BEGIN
-- ==== Sys2Proof/Machine/Apply.lean ====
section
/-! DEFINITION. Inputs at stage 4: events, releases and completions on their entries, the inputs of a line that fills,
write-backs, the flush and the scrubber (R158 to R173, R190 to R192, R390). -/

namespace Sys2Proof.Machine

/-! ### The sampler's view (R390, R391) -/

/-- An event that reaches stage 4 is a candidate for the sampler (R390). -/
def State.sampleCand (s : State) (ev : Ev) : Ev × State :=
  if !s.bit F.TEL_SMP_CFG_EN || s.bit F.TEL_CTRL_FREEZE
      || !(s.bit F.TEL_SMP_CFG_ANY || s.fld F.TEL_SMP_CFG_DOMAIN == ev.dom) then (ev, s)
  else
    let n := s.tel.cand + 1
    if n < s.fld F.TEL_SMP_CFG_PERIOD + 1 then (ev, { s with tel := { s.tel with cand := n } })
    else
      let s := { s with tel := { s.tel with cand := 0 } }
      if 64 ≤ s.tel.samples.length then (ev, s.bump F.TEL_SMP_STAT_MISSED)
      else
        let fl : BitVec 8 := BitVec.ofNat 8 (bitNat (s.sequenced ev.dom) + 4 * bitNat ev.ring)
        let m : Sample :=
          { id := s.tel.smpId, eid := ev.eid, dom := ev.dom, ord := ev.ord, tgt := 0, lane := ev.lane % 4, prio := 0, flags := fl,
            no := s.tel.smpNo, t0 := ev.t0, state := none, rel := none, hand := none, shaped := none, gated := none,
            issue := none, ack := none, fin := none, tag := none, endTime := none,
            epoch := if s.sequenced ev.dom then s.epochOfEv ev else 0 }
        ({ ev with smp := some s.tel.smpId },
         { s with tel := { s.tel with samples := s.tel.samples ++ [m], smpNo := (s.tel.smpNo + 1) % 2 ^ 32,
                                      smpId := s.tel.smpId + 1 } })

/-- The tracked sample of an event that reaches its entry or its group: its time, its epoch and its priority, and
whether it coalesced. -/
def State.sampleState (s : State) (ev : Ev) (epoch : Nat) (coal : Bool) : State :=
  let p := s.effPrio (s.entryNow ev.eid)
  s.onSamples (fun m => ev.smp == some m.id) (fun m =>
    { m with state := some s.tim.ft, epoch := epoch, prio := p, flags := if coal then m.flags ||| 8#8 else m.flags })

/-- A tracked event that met a state-cache miss. -/
def State.sampleMiss (s : State) (ev : Ev) : State :=
  s.onSamples (fun m => ev.smp == some m.id) (fun m => { m with flags := m.flags ||| 2#8 })

/-! ### Events (R158 to R163) -/

/-- An event applies to the entry of a cached line under immediate ordering (R158, R162, R280). -/
def State.recordEvent (s : State) (ev : Ev) : State :=
  let x := s.entryNow ev.eid
  let y := x.event ev.kind ev.mark
  let y := if s.replaying ev.dom ∧ y.st = .pending then { y with park := true } else y
  let s := s.putEntry ev.eid y
  let s := if y.park then s.bump F.RPL_PARKED_PARKED ev.dom else s
  let s := if y.count ≠ x.count then s.countD ev.dom 3 else s
  let s := s.sampleState ev 0 (x.st ≠ .idle)
  if x.st = .idle ∧ y.st = .pending then
    (s.noteStart ev.eid s.tim.ft).offerFrom (if ev.ring then 6 else ev.lane) (if ev.ring then 2 else 0) ev.eid
  else if y.park ∧ !x.park then s.withdraw ev.eid
  else s

/-- An event meets the entry of its home at stage 4: EN 0, mismatched kinds, then the sequencer or the table of R158
(R160, R161, R163). -/
def State.applyHere (s : State) (ev : Ev) : State :=
  let x := s.entryNow ev.eid
  if !x.en then (s.countD ev.dom 15).dropEvent ev
  else
    let s := if x.typ = (ev.kind == .raise) then s.illegal 2 ev.eid else s
    let ev' := { ev with kind := if x.typ then ev.kind else .raise }
    if !x.typ ∧ ev.kind = .lvlDeassert then s.dropEvent ev
    else if s.sequenced ev.dom then
      let e := s.epochOfEv ev
      let coal := s.cvn.groups.any (fun g => g.dom == ev.dom && g.epoch == e && g.eid == ev.eid)
      let (ok, s) := s.cvnPlace ev'
      if ok then s.sampleState ev e coal
      else { s with sst := { s.sst with stalled := s.sst.stalled ++ [(ev, true)] } }
    else s.recordEvent ev'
END
■ EXERCISE BRIEF:
Search the data for the string "that" and copy out every line where it is found.

■ RESPONSE BOX:
/-! DEFINITION. Inputs at stage 4: events, releases and completions on their entries, the inputs of a line that fills,
/-- An event that reaches stage 4 is a candidate for the sampler (R390). -/
/-- The tracked sample of an event that reaches its entry or its group: its time, its epoch and its priority, and
/-- A tracked event that met a state-cache miss. -/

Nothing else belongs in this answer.